» Work to complete
Take the lines below between the one holding "(0x0F8, .m f)" and the one holding "inductive MemUser", inclusive, and copy them exactly. Add nothing.

- - - - - - -

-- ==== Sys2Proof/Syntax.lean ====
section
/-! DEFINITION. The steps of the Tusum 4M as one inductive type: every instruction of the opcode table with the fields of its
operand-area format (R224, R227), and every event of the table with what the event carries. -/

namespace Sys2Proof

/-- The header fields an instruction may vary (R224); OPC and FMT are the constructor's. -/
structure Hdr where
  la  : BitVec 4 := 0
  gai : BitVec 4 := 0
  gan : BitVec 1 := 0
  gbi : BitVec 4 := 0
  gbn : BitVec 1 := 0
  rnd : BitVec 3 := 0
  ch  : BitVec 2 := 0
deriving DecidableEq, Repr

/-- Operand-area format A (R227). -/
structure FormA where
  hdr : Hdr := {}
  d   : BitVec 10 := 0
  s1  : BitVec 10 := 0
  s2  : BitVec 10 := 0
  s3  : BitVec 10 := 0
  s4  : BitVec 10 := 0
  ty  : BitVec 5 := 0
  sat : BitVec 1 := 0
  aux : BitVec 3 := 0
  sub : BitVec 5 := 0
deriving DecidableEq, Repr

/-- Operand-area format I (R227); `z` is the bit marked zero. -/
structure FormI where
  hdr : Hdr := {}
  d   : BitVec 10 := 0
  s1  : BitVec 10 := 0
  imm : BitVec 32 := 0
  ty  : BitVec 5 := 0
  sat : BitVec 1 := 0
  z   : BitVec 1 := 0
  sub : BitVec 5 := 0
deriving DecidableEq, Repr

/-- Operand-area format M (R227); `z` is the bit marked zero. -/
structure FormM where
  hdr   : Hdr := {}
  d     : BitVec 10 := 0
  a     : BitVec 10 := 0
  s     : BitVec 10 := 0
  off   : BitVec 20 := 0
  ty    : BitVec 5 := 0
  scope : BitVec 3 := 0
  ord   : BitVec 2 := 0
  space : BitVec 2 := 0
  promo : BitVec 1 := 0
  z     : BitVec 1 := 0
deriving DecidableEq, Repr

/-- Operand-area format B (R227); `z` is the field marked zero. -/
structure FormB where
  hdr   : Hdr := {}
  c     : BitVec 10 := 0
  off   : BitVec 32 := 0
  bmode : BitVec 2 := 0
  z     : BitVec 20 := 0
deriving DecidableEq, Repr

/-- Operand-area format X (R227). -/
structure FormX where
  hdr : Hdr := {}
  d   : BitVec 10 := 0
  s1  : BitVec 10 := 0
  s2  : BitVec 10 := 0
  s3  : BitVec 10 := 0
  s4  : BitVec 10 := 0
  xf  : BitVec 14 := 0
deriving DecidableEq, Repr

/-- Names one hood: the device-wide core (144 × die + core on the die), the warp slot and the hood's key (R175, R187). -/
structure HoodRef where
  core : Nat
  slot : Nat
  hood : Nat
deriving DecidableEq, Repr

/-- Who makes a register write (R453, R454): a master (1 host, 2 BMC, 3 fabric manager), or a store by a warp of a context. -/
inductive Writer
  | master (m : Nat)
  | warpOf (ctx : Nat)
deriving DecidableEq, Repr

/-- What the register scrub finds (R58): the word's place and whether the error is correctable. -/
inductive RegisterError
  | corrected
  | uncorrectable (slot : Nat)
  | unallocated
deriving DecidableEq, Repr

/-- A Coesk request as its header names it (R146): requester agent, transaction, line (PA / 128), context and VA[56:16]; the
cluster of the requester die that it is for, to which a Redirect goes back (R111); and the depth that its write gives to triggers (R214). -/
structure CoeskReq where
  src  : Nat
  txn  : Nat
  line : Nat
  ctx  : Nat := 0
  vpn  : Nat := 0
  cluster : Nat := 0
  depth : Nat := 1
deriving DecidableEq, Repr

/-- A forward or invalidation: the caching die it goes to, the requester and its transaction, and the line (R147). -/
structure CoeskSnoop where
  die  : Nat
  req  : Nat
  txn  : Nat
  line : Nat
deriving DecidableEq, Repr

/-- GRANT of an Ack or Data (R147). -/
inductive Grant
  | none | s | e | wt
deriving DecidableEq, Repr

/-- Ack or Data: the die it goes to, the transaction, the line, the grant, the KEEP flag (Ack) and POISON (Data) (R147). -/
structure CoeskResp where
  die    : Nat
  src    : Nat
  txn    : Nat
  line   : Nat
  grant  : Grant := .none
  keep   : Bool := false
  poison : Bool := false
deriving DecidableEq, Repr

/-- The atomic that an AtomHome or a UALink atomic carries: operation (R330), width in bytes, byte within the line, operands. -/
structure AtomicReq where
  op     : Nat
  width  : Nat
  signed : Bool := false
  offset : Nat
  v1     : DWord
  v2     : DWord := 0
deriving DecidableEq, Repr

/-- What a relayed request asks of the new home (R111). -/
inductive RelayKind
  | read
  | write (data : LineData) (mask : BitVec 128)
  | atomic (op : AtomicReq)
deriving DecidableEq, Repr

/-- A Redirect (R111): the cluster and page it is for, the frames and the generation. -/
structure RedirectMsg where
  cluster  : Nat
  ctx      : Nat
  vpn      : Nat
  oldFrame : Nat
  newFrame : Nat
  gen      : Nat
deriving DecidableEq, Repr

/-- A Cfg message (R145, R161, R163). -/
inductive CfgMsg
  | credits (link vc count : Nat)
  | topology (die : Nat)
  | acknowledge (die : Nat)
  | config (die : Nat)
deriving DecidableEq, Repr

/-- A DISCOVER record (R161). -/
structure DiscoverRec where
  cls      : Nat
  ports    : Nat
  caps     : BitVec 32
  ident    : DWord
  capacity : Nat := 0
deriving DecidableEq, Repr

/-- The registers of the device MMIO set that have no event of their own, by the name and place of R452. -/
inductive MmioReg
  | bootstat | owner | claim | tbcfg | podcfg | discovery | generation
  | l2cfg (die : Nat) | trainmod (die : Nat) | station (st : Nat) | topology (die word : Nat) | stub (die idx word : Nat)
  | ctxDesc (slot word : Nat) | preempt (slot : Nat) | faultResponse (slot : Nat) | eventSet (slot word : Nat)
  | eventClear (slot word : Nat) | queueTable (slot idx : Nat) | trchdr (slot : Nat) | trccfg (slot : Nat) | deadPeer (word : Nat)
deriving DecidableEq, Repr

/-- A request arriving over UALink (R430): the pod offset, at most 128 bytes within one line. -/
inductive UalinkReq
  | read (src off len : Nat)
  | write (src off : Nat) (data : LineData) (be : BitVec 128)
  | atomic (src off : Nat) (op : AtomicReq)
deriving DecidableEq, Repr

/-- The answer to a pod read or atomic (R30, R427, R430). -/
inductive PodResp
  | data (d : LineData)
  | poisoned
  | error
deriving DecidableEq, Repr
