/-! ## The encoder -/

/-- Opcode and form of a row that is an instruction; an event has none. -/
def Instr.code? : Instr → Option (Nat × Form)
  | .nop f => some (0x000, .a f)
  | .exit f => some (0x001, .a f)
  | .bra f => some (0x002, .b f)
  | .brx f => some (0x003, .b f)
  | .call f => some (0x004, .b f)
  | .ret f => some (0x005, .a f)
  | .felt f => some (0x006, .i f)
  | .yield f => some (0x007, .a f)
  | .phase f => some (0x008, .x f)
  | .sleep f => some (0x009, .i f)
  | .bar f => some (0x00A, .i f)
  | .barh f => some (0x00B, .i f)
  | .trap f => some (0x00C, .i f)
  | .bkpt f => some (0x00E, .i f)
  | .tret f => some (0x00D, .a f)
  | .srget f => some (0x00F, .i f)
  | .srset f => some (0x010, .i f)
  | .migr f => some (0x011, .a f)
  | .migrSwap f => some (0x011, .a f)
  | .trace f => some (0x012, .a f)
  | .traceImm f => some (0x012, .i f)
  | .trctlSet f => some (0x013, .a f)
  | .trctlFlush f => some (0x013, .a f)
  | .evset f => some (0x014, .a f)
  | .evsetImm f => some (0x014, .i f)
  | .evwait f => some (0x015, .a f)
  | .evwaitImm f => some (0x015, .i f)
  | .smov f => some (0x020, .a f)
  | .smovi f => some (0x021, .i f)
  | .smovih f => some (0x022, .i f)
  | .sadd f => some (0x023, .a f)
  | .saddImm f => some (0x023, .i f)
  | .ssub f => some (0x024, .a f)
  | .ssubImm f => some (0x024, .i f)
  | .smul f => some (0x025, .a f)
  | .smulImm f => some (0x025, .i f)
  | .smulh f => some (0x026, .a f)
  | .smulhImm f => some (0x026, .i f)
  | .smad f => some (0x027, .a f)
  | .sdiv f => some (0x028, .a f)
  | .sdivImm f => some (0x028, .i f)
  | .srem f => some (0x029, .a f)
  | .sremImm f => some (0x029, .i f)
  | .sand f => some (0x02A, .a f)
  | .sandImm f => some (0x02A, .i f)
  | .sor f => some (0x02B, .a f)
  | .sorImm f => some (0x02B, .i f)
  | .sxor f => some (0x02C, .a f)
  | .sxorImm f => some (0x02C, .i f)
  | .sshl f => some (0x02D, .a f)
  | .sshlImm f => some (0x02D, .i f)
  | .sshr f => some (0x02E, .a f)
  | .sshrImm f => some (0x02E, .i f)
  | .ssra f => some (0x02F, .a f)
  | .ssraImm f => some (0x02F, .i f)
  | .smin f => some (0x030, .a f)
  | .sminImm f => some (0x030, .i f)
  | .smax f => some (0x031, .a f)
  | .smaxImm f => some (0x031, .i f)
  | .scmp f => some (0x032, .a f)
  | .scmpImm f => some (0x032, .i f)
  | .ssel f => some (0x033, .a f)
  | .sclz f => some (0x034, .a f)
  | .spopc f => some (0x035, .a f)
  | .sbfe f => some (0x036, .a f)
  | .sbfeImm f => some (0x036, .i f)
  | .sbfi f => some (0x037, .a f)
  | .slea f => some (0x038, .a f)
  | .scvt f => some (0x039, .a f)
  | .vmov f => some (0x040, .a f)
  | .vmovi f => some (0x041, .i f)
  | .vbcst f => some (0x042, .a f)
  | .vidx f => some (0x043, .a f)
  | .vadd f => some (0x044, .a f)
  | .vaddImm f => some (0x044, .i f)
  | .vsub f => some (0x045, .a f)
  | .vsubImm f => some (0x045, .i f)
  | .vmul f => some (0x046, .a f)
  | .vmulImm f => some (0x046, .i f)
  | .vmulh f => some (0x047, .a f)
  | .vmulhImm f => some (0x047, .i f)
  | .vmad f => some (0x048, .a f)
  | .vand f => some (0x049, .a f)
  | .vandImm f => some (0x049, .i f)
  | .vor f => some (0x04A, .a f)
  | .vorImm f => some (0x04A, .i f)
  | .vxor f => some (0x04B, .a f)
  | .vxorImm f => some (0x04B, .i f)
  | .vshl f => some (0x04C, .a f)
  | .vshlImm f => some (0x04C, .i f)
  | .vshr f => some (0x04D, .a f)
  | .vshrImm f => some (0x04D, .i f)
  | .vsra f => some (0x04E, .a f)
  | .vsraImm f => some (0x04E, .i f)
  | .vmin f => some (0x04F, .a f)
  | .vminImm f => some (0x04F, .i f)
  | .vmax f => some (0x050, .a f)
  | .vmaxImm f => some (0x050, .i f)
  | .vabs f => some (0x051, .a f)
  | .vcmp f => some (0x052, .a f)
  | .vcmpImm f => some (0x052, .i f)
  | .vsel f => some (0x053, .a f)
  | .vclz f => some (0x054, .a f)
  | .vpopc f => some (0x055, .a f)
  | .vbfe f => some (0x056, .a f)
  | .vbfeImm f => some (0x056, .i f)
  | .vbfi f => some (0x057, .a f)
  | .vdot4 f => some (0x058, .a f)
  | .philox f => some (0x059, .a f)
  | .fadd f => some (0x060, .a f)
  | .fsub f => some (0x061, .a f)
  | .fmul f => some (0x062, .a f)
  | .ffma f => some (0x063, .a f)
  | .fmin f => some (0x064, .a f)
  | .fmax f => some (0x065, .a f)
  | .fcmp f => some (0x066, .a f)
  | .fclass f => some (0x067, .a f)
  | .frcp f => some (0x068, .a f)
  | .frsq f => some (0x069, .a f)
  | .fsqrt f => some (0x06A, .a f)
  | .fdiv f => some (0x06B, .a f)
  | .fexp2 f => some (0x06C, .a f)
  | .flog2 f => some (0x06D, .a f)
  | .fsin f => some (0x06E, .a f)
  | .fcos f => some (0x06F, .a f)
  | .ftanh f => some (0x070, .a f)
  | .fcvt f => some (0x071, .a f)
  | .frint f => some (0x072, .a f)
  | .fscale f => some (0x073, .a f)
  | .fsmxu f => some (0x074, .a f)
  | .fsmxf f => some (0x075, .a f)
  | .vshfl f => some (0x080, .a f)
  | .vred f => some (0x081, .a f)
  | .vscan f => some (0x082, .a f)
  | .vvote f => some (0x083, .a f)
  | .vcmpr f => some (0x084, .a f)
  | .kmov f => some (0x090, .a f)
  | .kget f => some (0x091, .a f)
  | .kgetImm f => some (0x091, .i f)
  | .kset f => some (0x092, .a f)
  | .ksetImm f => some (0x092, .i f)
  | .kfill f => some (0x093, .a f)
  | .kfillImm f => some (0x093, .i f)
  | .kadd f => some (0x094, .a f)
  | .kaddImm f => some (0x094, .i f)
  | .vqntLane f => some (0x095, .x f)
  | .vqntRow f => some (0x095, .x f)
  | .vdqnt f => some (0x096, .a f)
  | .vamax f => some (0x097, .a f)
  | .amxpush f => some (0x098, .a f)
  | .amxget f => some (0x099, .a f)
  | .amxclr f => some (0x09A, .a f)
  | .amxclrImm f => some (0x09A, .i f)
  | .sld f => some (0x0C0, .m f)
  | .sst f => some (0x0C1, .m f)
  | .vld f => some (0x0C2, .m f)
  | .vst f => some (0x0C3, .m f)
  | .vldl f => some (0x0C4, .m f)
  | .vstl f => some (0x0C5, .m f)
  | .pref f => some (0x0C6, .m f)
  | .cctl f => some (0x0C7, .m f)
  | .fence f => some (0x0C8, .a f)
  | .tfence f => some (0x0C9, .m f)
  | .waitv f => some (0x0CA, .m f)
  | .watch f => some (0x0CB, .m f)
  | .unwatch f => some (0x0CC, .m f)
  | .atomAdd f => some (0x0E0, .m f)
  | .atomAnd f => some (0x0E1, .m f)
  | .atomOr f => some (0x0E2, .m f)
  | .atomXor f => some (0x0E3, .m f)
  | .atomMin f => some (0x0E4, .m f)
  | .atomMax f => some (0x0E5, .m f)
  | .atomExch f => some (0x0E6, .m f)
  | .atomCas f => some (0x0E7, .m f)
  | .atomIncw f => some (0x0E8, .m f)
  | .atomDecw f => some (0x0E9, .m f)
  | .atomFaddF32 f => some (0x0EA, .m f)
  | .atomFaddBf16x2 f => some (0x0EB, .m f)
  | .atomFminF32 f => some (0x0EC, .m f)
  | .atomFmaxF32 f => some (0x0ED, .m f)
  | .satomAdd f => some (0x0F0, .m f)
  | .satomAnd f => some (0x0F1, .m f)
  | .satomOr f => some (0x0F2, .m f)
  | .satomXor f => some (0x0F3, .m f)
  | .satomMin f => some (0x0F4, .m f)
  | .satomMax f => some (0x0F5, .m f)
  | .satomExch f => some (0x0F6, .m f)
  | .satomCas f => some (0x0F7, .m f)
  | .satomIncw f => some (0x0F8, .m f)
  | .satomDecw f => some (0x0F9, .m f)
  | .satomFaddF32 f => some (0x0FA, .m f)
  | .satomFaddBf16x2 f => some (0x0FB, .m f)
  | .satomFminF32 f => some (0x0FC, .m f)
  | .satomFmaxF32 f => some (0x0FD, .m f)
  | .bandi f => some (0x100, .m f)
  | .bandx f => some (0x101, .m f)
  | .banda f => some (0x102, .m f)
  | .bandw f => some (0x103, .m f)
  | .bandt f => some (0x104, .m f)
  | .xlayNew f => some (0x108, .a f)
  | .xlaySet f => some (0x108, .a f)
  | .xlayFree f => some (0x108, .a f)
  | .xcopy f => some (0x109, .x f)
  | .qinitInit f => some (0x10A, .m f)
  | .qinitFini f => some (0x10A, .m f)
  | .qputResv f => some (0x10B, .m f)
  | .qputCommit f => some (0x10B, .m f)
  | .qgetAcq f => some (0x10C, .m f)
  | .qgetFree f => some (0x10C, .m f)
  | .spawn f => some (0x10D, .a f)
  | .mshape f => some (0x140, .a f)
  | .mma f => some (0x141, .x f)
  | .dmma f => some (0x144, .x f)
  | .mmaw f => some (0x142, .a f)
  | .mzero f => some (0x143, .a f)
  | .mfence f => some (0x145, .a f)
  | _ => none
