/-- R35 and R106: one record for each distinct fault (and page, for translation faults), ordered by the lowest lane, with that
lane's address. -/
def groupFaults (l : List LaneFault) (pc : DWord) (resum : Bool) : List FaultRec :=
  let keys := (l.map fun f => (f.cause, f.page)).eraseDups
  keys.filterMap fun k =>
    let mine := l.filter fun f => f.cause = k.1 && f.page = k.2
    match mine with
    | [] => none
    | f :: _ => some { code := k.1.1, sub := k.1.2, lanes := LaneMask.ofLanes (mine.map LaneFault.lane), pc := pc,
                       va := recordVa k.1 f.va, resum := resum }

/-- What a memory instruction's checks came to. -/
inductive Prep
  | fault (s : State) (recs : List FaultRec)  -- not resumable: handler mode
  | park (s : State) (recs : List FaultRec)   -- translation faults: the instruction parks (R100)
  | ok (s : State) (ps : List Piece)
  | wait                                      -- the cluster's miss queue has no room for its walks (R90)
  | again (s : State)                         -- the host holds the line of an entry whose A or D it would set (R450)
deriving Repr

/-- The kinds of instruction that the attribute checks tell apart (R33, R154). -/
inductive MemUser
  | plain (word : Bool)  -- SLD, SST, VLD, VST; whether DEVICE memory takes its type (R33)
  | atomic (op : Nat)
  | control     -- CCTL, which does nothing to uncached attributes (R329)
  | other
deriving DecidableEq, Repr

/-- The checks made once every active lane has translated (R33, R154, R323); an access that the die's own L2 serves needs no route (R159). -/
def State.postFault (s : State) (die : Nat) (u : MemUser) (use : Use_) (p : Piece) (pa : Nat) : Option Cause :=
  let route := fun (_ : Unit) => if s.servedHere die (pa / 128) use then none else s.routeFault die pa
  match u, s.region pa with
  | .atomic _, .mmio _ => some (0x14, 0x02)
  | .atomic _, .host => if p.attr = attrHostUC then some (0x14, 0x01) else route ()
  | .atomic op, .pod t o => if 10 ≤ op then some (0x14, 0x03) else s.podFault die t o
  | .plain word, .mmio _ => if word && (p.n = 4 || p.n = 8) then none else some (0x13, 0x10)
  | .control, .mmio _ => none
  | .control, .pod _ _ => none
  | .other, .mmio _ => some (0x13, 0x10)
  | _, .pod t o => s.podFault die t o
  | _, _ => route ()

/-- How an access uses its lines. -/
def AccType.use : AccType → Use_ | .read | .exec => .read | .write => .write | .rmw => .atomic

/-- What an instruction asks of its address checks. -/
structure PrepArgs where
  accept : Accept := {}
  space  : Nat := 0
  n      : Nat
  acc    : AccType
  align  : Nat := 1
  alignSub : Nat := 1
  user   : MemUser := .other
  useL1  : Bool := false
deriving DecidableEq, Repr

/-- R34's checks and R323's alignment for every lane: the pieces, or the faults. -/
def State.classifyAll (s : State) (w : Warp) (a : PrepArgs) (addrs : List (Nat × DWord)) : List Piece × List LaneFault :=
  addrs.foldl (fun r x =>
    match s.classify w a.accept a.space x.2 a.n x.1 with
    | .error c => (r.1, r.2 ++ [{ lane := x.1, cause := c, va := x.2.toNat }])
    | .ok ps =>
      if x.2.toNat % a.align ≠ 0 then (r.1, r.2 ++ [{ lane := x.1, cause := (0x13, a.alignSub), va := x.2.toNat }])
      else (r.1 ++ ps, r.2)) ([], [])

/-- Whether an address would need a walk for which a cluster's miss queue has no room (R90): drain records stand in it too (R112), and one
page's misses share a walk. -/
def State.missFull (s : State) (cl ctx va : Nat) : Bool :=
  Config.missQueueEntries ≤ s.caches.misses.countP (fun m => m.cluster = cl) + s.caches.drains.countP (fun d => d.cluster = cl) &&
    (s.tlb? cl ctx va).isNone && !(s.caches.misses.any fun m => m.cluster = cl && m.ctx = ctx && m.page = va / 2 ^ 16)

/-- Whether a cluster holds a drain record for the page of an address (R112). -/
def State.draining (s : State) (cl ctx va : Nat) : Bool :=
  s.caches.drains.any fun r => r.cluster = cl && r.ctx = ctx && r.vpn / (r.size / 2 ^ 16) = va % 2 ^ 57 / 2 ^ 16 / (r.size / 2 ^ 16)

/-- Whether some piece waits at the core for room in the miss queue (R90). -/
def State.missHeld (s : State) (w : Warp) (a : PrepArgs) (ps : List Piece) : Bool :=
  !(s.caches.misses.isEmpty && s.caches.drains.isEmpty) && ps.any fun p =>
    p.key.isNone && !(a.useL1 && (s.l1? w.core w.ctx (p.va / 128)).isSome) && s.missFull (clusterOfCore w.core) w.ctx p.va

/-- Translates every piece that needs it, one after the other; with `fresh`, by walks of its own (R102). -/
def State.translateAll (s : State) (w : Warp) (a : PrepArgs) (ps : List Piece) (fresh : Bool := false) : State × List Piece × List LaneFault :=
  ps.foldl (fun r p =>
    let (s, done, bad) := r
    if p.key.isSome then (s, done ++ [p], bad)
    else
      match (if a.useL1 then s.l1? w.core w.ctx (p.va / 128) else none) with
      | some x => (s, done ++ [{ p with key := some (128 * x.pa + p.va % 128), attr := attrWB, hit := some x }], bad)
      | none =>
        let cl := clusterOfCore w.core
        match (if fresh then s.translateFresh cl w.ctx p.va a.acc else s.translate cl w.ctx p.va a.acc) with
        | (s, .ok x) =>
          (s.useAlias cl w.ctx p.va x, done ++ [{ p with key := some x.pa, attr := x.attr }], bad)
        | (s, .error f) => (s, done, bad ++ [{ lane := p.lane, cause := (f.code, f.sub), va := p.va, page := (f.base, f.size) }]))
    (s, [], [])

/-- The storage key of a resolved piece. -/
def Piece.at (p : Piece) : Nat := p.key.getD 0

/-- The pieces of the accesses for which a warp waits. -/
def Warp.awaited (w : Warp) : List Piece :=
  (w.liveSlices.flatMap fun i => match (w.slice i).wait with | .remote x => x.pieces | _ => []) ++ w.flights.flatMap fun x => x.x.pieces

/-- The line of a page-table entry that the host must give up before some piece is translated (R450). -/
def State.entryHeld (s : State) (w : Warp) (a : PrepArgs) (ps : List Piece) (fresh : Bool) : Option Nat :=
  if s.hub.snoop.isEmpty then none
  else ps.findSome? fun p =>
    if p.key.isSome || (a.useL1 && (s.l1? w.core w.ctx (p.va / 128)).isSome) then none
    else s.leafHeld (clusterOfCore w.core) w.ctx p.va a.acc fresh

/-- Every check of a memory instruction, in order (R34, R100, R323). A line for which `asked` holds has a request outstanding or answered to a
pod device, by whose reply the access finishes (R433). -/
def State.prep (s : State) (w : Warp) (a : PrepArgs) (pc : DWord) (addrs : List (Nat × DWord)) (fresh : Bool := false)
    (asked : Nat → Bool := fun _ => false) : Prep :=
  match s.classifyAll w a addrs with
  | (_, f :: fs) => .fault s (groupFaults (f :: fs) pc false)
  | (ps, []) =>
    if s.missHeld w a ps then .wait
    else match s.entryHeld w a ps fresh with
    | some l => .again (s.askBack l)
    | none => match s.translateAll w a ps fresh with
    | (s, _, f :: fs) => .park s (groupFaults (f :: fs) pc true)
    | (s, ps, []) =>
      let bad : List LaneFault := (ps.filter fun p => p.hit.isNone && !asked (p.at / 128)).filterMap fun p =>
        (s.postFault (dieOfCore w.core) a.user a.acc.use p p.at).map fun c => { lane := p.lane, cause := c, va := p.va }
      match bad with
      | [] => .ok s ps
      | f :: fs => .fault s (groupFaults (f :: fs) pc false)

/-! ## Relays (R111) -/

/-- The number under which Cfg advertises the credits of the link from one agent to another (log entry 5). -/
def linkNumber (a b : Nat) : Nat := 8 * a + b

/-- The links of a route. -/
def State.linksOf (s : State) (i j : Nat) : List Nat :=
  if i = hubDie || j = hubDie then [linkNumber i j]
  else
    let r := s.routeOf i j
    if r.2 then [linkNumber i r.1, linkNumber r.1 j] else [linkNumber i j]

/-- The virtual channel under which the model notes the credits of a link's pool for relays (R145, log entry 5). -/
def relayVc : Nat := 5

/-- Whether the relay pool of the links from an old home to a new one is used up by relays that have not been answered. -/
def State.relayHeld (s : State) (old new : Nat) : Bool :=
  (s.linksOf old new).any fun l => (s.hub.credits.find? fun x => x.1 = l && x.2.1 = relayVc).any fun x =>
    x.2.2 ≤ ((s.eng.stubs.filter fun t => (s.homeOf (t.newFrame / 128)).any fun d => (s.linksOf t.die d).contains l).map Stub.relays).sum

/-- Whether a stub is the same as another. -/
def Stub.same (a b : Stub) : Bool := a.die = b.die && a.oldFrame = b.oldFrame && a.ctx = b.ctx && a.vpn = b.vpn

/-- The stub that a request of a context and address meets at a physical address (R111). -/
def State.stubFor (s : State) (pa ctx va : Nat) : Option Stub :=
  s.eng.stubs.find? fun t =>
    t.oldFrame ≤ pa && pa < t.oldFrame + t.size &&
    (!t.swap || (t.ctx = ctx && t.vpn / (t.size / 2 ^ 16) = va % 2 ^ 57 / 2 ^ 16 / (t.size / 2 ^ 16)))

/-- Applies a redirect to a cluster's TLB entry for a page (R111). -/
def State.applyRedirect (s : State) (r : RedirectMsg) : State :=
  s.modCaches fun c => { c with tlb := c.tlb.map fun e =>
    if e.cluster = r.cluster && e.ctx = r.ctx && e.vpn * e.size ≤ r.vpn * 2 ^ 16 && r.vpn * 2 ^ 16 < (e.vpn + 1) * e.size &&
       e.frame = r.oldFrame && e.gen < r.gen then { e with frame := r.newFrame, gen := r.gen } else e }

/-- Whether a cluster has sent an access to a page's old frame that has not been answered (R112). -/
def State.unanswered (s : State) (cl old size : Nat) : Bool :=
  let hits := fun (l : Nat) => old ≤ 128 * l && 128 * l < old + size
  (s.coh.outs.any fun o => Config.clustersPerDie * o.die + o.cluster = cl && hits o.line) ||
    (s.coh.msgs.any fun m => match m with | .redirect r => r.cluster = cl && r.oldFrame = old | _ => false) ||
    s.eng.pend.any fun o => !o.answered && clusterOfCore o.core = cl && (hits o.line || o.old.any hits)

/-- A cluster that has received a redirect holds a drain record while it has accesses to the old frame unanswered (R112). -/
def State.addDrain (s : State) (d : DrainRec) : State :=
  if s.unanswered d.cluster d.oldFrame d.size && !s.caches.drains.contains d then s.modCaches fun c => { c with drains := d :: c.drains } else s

- - - - - - -

» Exercise response
  | .satomIncw f => some (0x0F8, .m f)
  | .satomDecw f => some (0x0F9, .m f)
  | .satomFaddF32 f => some (0x0FA, .m f)
  | .satomFaddBf16x2 f => some (0x0FB, .m f)
  | .satomFminF32 f => some (0x0FC, .m f)
  | .satomFmaxF32 f => some (0x0FD, .m f)
  | .bandi f => some (0x100, .m f)
  | .bandx f => some (0x101, .m f)
  | .banda f => some (0x102, .m f)
  | .bandw f => some (0x103, .m f)
  | .bandt f => some (0x104, .m f)
  | .xlayNew f => some (0x108, .a f)
  | .xlaySet f => some (0x108, .a f)
  | .xlayFree f => some (0x108, .a f)
  | .xcopy f => some (0x109, .x f)
  | .qinitInit f => some (0x10A, .m f)
  | .qinitFini f => some (0x10A, .m f)
  | .qputResv f => some (0x10B, .m f)
  | .qputCommit f => some (0x10B, .m f)
  | .qgetAcq f => some (0x10C, .m f)
  | .qgetFree f => some (0x10C, .m f)
  | .spawn f => some (0x10D, .a f)
  | .mshape f => some (0x140, .a f)
  | .mma f => some (0x141, .x f)
  | .dmma f => some (0x144, .x f)
  | .mmaw f => some (0x142, .a f)
  | .mzero f => some (0x143, .a f)
  | .mfence f => some (0x145, .a f)
  | _ => none
/-- R35 and R106: one record for each distinct fault (and page, for translation faults), ordered by the lowest lane, with that
lane's address. -/
def groupFaults (l : List LaneFault) (pc : DWord) (resum : Bool) : List FaultRec :=
  let keys := (l.map fun f => (f.cause, f.page)).eraseDups
  keys.filterMap fun k =>
    let mine := l.filter fun f => f.cause = k.1 && f.page = k.2
    match mine with
    | [] => none
    | f :: _ => some { code := k.1.1, sub := k.1.2, lanes := LaneMask.ofLanes (mine.map LaneFault.lane), pc := pc,
                       va := recordVa k.1 f.va, resum := resum }

/-- What a memory instruction's checks came to. -/
inductive Prep
  | fault (s : State) (recs : List FaultRec)  -- not resumable: handler mode
  | park (s : State) (recs : List FaultRec)   -- translation faults: the instruction parks (R100)
  | ok (s : State) (ps : List Piece)
  | wait                                      -- the cluster's miss queue has no room for its walks (R90)
  | again (s : State)                         -- the host holds the line of an entry whose A or D it would set (R450)
deriving Repr

/-- The kinds of instruction that the attribute checks tell apart (R33, R154). -/
inductive MemUser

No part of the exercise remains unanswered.